Bacterial infections are a leading cause of morbidity and mortality worldwide. The first line of defense against pathogenic microorganisms is provided by the innate immune system. In order to recognize the presence of bacteria, innate effector cells, such as macrophages, neutrophils and dendritic cells, express an array of so-called pattern recognition receptors (PRRs) that sense conserved bacterial molecules, including lipids, nucleic acids or proteins.

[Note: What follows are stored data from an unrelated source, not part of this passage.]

-- ==== Sys2Proof/Machine/Decoder.lean ====
section
/-! DEFINITION. The decode complex: contexts, frame slots, the header parser, row tasks, damage and concealment
(spec/05_decode.md R160 to R201). What H.265 parsing gives behind a NAL unit header and the samples of a decoded row arrive
as operands. -/

namespace Sys2Proof.Machine

/-! ## Contexts and slots -/

/-- A decode context. -/
def State.dctx (s : State) (c : Nat) : DecCtx := tabGet {} s.dec.ctxs c

/-- A decode context replaced. -/
def State.setDctx (s : State) (c : Nat) (x : DecCtx) : State :=
  { s with dec := { s.dec with ctxs := tabPut {} s.dec.ctxs c x } }

/-- A slot of a context. -/
def State.slot (s : State) (c n : Nat) : SlotPic := tabGet {} (s.dctx c).slots n

/-- A slot replaced. -/
def State.setSlot (s : State) (c n : Nat) (p : SlotPic) : State :=
  let x := s.dctx c
  s.setDctx c { x with slots := tabPut {} x.slots n p }

/-- A layer of a context. -/
def State.dlayer (s : State) (c l : Nat) : DecLayer := tabGet {} (s.dctx c).layers l

/-- A layer replaced. -/
def State.setDlayer (s : State) (c l : Nat) (y : DecLayer) : State :=
  let x := s.dctx c
  s.setDctx c { x with layers := tabPut {} x.layers l y }

/-- The layers that the active VPS names. -/
def State.dlayers (s : State) (c : Nat) : List Nat := ((s.dctx c).layers.filter (fun e => e.2.state != 0)).map (fun e => e.1)

/-- Context c serves an ARMED stream. -/
def State.ctxArmed (s : State) (c : Nat) : Bool :=
  s.flag (F.DEC_CTX_CFG_ENABLE c) && s.armed 1 (s.contextStream c) && s.streamKind (s.contextStream c) == 1

/-- The context that serves a stream, in force. -/
def State.streamContext (s : State) (st : Nat) : Option Nat :=
  (upto 0 4).find? (fun c => s.flag (F.DEC_CTX_CFG_ENABLE c) && s.contextStream c == st)

/-- Width of a picture in CTUs. -/
def SlotPic.ctbW (p : SlotPic) : Nat := ceilDiv p.width (2 ^ p.ctbLog)

/-- CTUs of a picture. -/
def SlotPic.ctbs (p : SlotPic) : Nat := p.ctbW * ceilDiv p.height (2 ^ p.ctbLog)

/-- CTUs concealed. -/
def SlotPic.conc (p : SlotPic) : Nat := p.iv + p.temporal + p.filled

/-- The state of a CTU: 0 not decoded, 1 decoded, 2 concealed, 3 to be concealed. -/
def SlotPic.ctu (p : SlotPic) (k : Nat) : Nat := tabGet 0 p.ctus k

/-- CTUs whose state satisfies a test take another. -/
def SlotPic.markCtus (p : SlotPic) (ks : List Nat) (test : Nat → Bool) (v : Nat) : SlotPic :=
  ks.foldl (fun p k => if test (p.ctu k) then { p with ctus := tabPut 0 p.ctus k v } else p) p

/-- Parts of a length with their starts. -/
def spans (start : Nat) : List Nat → List (Nat × Nat)
  | [] => []
  | n :: t => (start, n) :: spans (start + n) t

/-- The tile columns and tile rows of a picture, each with its start in CTBs (R173). -/
def SlotPic.tileCols (p : SlotPic) : List (Nat × Nat) := spans 0 (if p.cols.isEmpty then [p.ctbW] else p.cols)

/-- The tile rows. -/
def SlotPic.tileRows (p : SlotPic) : List (Nat × Nat) := spans 0 (if p.rows.isEmpty then [ceilDiv p.height (2 ^ p.ctbLog)] else p.rows)

/-- The part that a coordinate lies in, by a test on its start and its length. -/
def spanOf (l : List (Nat × Nat)) (inside : Nat × Nat → Bool) : Nat × Nat := (l.find? inside).getD (0, 1)

/-- The place of a CTU in decoding order: tile after tile, each in raster order. -/
def SlotPic.scanPos (p : SlotPic) (k : Nat) : Nat :=
  let x := k % max 1 p.ctbW
  let y := k / max 1 p.ctbW
  let (x0, w) := spanOf p.tileCols (fun e => decide (x < e.1 + e.2))
  let (y0, h) := spanOf p.tileRows (fun e => decide (y < e.1 + e.2))
  y0 * p.ctbW + h * x0 + (y - y0) * w + (x - x0)

/-- The CTU at a place in decoding order. -/
def SlotPic.scanAddr (p : SlotPic) (i : Nat) : Nat :=
  let (y0, h) := spanOf p.tileRows (fun e => decide (i < (e.1 + e.2) * p.ctbW))
  let r := i - y0 * p.ctbW
  let (x0, w) := spanOf p.tileCols (fun e => decide (r < h * (e.1 + e.2)))
  (y0 + (r - h * x0) / max 1 w) * p.ctbW + x0 + (r - h * x0) % max 1 w

/-- The tile of a CTU. -/
def SlotPic.tileOf (p : SlotPic) (k : Nat) : Nat :=
  let below := fun (l : List (Nat × Nat)) (x : Nat) => (l.filter (fun e => decide (e.1 + e.2 ≤ x))).length
  below p.tileRows (k / max 1 p.ctbW) * p.tileCols.length + below p.tileCols (k % max 1 p.ctbW)

/-- The slot holds a picture in decoding. -/
def SlotPic.decoding (p : SlotPic) : Bool := p.mark != 0 && !p.complete

/-- A carding instant that is not complete reads the slot (R170). -/
def State.cardHeld (s : State) (c n : Nat) : Bool :=
  s.card.instants.any (fun i => i.phase != 2 && match i.input with
    | .coded ctx pics others => ctx == c && (others.contains n || pics.any (fun p =>
        (match p.1 with | some x => x.slot == n | none => false) || (match p.2 with | some x => x.slot == n | none => false)))
    | _ => false)

/-- An access unit in decoding lists the slot, or a picture in decoding refers to it. -/
def State.slotInUse (s : State) (c n : Nat) : Bool :=
  (s.dctx c).aus.any (fun a => a.pics.any (fun e => e.2 == some n)) ||
  (s.dctx c).slots.any (fun e => e.2.decoding && e.2.refs.contains n)

/-- A slot is free: mark unused, no hold (R170). A picture in decoding, one that it refers to, and one of an access unit that is
not complete are not free whatever their mark: else R163 and R175 would not hold (DEDUCED). -/
def State.slotFree (s : State) (c n : Nat) : Bool :=
  (s.slot c n).mark == 0 && !(s.slot c n).decHeld && !s.cardHeld c n && !s.slotInUse c n

/-- A slot holds a picture: it is marked or held (R170, R196). -/
def State.slotKept (s : State) (c n : Nat) : Bool := (s.slot c n).mark != 0 || (s.slot c n).decHeld || s.cardHeld c n

/-- The lowest-numbered free slot (R171). -/
def State.takeSlot (s : State) (c : Nat) : Option Nat :=
  (upto 0 (s.get (F.DEC_CTX_SLOTS_SLOT_COUNT c))).find? (s.slotFree c)

/-- The access unit in parsing: the first that is not parsed. -/
def State.parseAu (s : State) (c : Nat) : Option AuState := (s.dctx c).aus.find? (fun a => !a.parsed)

/-- An access unit replaced, by its order. -/
def State.setAu (s : State) (c : Nat) (a : AuState) : State :=
  let x := s.dctx c
  s.setDctx c { x with aus := x.aus.map (fun b => if b.order = a.order then a else b) }

/-- A decoder event with code, context, layer and POC (R183). -/
def decRaise (src code c l : Nat) (poc : Int) (s : State) : State :=
  raiseWith src code (c + 256 * l + 2 ^ 32 * patternOf 32 poc) s

/-! ## Key views as the decoder knows them (R208) -/

/-- The layer object whose descriptor describes a stream's key views: the lowest that names the stream and is BOUND or
ARMED. -/
def State.kvLayer (s : State) (st : Nat) : Option Nat :=
  (upto 0 64).find? (fun l => decide (2 ≤ (s.path 2 l).state) && s.layerStream l == st)

/-- The entries of a stream's descriptor: TEX_LAYER, DEPTH_LAYER, U_POS, V_POS, DSCALE, DOFFSET. -/
structure KvEntry where
  tex : Nat
  depth : Nat
  u : Nat
  v : Nat
  scale : Int
  offset : Int
  deriving DecidableEq, Repr

/-- The key-view entries of a layer object. -/
def State.kvEntries (s : State) (l : Nat) : List KvEntry :=
  (upto 0 (s.layerViews l)).map (fun i =>
    let a := s.bindWord 2 l (R.CARD_KVD l (4 + 2 * i))
    let b := s.bindWord 2 l (R.CARD_KVD l (5 + 2 * i))
    ⟨slice a 23 16, slice a 31 24, slice a 7 0, slice a 15 8, signedOf 16 (slice b 15 0), signedOf 16 (slice b 31 16)⟩)

/-- The key-view entries of a stream. -/
def State.streamEntries (s : State) (st : Nat) : List KvEntry :=
  match s.kvLayer st with
  | some l => s.kvEntries l
  | none => []

/-! ## Header mode (R179, R180) -/

/-- A reason other than start-up for firmware header mode (R179). -/
def State.firmwareForced (s : State) : Bool :=
  s.modeNow == 0xA || s.ruleMode == 0xD || s.dec.hpOut || s.get F.DEC_CFG_HDR_FORCE == 1

/-- Every layer of the descriptor has started, or 256 access units have passed (R180). -/
def State.startupOver (s : State) (c : Nat) : Bool :=
  let es := s.streamEntries (s.contextStream c)
  decide ((s.dctx c).count ≥ 256) ||
  (!es.isEmpty && es.all (fun e => (s.dlayer c e.tex).started && (s.dlayer c e.depth).started))

/-- The registers show the header mode of a context. -/
def showMode (c : Nat) (s : State) : State :=
  let x := s.dctx c
  let m := if x.startup then 1 else if x.firmware then 3 else 2
  let fw := s.get F.DEC_STATUS_FWMODE
  (s.set (F.DEC_CTX_STATE_HDR_MODE c) m).set F.DEC_STATUS_FWMODE
    (if fw.testBit c = x.firmware then fw else if x.firmware then fw + 2 ^ c else fw - 2 ^ c)

/-- An access-unit boundary: a change of header mode takes effect (R179, R180). The first switch to hardware header mode since
ARM raises FW_EXIT. -/
def headerMode (c : Nat) (s : State) : State :=
  let x := s.dctx c
  let overrun := x.startup && s.startupOver c
  let fw := (x.startup && !overrun) || s.firmwareForced
  let s := s.setDctx c { x with startup := x.startup && !overrun, firmware := fw, switched := x.switched || !fw }
  showMode c (if !x.switched && !fw then decRaise 203 0 c 0 0 s else s)

/-- STARTED of a context. -/
def showStarted (c : Nat) (s : State) : State :=
  s.set (F.DEC_CTX_STATE_STARTED c) ((s.dctx c).layers.filter (fun e => e.2.started)).length

/-- ARM of a CODED stream: its context starts in firmware header mode (R179, R180). -/
def decArm (c : Nat) (s : State) : State :=
  let s := s.setDctx c { firmware := true, startup := true }
  let s := (s.set (F.DEC_CTX_STATE_AU_COUNT c) 0).set (F.DEC_CTX_STATE_STARTED c) 0
  let a := s.get F.DEC_STATUS_ACTIVE
  let s := s.set F.DEC_STATUS_ACTIVE (if a.testBit c then a else a + 2 ^ c)
  decRaise 202 0 c 0 0 (showMode c s)

/-- POINT of a row task (spec/15_translation_preemption.md R473). -/
def State.rowPoint (s : State) (t : RowTask) : Nat :=
  let p := s.slot t.ctx t.slot
  t.orphan.getD (t.layer + 2 ^ 16 * (t.first / max 1 p.ctbW) + 2 ^ 32 * patternOf 32 p.poc)

/-- A CODED stream leaves ARMED: its context's work is discarded and the context is idle; a row that runs holds its leases
until it ends (spec/15_translation_preemption.md R461). -/
def decDisarm (c : Nat) (s : State) : State :=
  let tasks := (s.dec.tasks.filter (fun t => t.ctx != c || t.state == 1)).map (fun t =>
    if t.ctx = c then { t with ctx := c + 4, orphan := some (s.rowPoint t) } else t)
  let s := { s with dec := { s.dec with ctxs := tabErase s.dec.ctxs c, tasks := tasks } }
  let a := s.get F.DEC_STATUS_ACTIVE
  let f := s.get F.DEC_STATUS_FWMODE
  let s := s.set F.DEC_STATUS_ACTIVE (if a.testBit c then a - 2 ^ c else a)
  let s := s.set F.DEC_STATUS_FWMODE (if f.testBit c then f - 2 ^ c else f)
  s.set (F.DEC_CTX_STATE_HDR_MODE c) 0

/-! ## NAL units (R147, R156, R164) -/

/-- The bytes of a unit in order; none stands for bytes that are missing. -/
def unitRun (next : Nat) : Tab (Option Nat) → List (Option Byte)
  | [] => []
  | (a, v) :: t =>
    let b := v.map (BitVec.ofNat 8)
    if a = next then b :: unitRun (a + 1) t else none :: b :: unitRun (a + 1) t

/-- A byte stream being cut at its start codes: zero bytes that wait, the bytes of the NAL unit in progress (newest first;
none before the first start code), the NAL units found (newest first). -/
structure NalCut where
  zeros : Nat := 0
  cur : Option (List (Option Byte)) := none
  found : List (List (Option Byte)) := []

/-- The NAL unit in progress ends; zero bytes that trail it are no part of it. -/
def NalCut.close (x : NalCut) : List (List (Option Byte)) :=
  match x.cur with
  | some l => if l.isEmpty then x.found else l.reverse :: x.found
  | none => x.found

/-- One byte of an Annex B byte stream: 0x000001 is a start code. -/
def NalCut.take (x : NalCut) (b : Option Byte) : NalCut :=
  if b = some 0 then { x with zeros := x.zeros + 1 }
  else if b = some 1 ∧ 2 ≤ x.zeros then { cur := some [], found := x.close }
  else { x with zeros := 0, cur := x.cur.map (fun l => b :: (List.replicate x.zeros (some 0) ++ l)) }

/-- The NAL units of a CODED unit (R147): those of which any byte is missing are removed (R156). tail says that bytes after the
last may be missing, which the last NAL unit would lack. -/
def nalUnits (data : Tab (Option Nat)) (tail : Bool) : List (List Byte) :=
  let bytes := unitRun 0 data ++ (if tail then [none] else [])
  ((bytes.foldl NalCut.take {}).close.reverse.filter (fun l => l.all (fun b => b.isSome))).map (fun l => l.map (fun b => b.getD 0))

/-- A NAL unit header: forbidden_zero_bit, nal_unit_type, nuh_layer_id, nuh_temporal_id_plus1, and the bit after it. -/
structure NalHeader where
  forbidden : Bool
  type : Nat
  layer : Nat
  temporal : Nat
  firstBit : Bool
  deriving DecidableEq, Repr

/-- The header of a NAL unit. -/
def nalHeader (bs : List Byte) : NalHeader :=
  let v := beAt bs 0 2
  ⟨decide (2 ^ 15 ≤ v), v / 2 ^ 9 % 64, v / 8 % 64, v % 8, decide (128 ≤ beAt bs 2 1)⟩

/-- A VCL NAL unit: a slice segment. -/
def NalHeader.vcl (h : NalHeader) : Bool := decide (h.type ≤ 9) || decide (16 ≤ h.type ∧ h.type ≤ 21)

/-- A released unit of a CODED stream reaches the decoder as one access unit (R147). -/
def decodeUnit (st unit : Nat) (launch : Option Nat) (data : Tab (Option Nat)) (tail : Bool) (s : State) : State :=
  match s.streamContext st with
  | none => s
  | some c =>
    let x := s.dctx c
    let nals := nalUnits data tail
    let layers := ((nals.map nalHeader).filter (fun h => h.vcl && decide (h.layer < 63))).foldl (fun acc h => setInsert h.layer acc) []
    let a : AuState := { order := s.dec.order, unit := unit, launch := launch, data := data, nals := nals, layers := layers, arrived := s.now }
    { (s.setDctx c { x with aus := x.aus ++ [a] }) with
      dec := { (s.setDctx c { x with aus := x.aus ++ [a] }).dec with order := s.dec.order + 1 } }

/-! ## Layers (R162, R167, R180, R181) -/

/-- Layers that depend on one of a list, directly or indirectly; n bounds the chain. -/
def dependents (layers : Tab DecLayer) (n : Nat) (bad : List Nat) : List Nat :=
  match n with
  | 0 => bad
  | n + 1 => dependents layers n
      (bad ++ (layers.filter (fun e => !bad.contains e.1 && e.2.deps.any bad.contains)).map (fun e => e.1))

The most well-studied PRRs are Toll-like receptors (TLRs), of which ten have been identified in humans. While TLR3, 7 and 8 are linked to antiviral immune responses, TLR1, 2, 4, 5, 6 and 9 predominantly signal the presence of bacteria Citation[1]. Upon encounter of bacterial molecules by TLRs, signaling pathways, including MAPKs and nuclear translocation of nuclear factor (NF)-κB, result in the release of inflammatory mediators and activation of immune effector cells. TLRs are classical transmembrane proteins, with their ligand-binding domains pointing towards the extracellular milieu or corresponding membrane-enclosed intracellular compartments, such as the endosome. Most TLRs have been studied extensively on the basis of their ability to recognize distinct bacterial ligands in vitro. Consecutive in vivo studies using knockout mice do not always reveal such a strong phenotype and susceptibility to infection, as anticipated based on in vitro studies. While TLR4, which recognizes the Gram-negative bacterial component lipopolysaccharide, a well-known inducer of inflammation, is definitely required for any inflammatory response during endotoxemia, it also contributes to protective immune response mechanisms during Gram-negative bacterial infections Citation[1].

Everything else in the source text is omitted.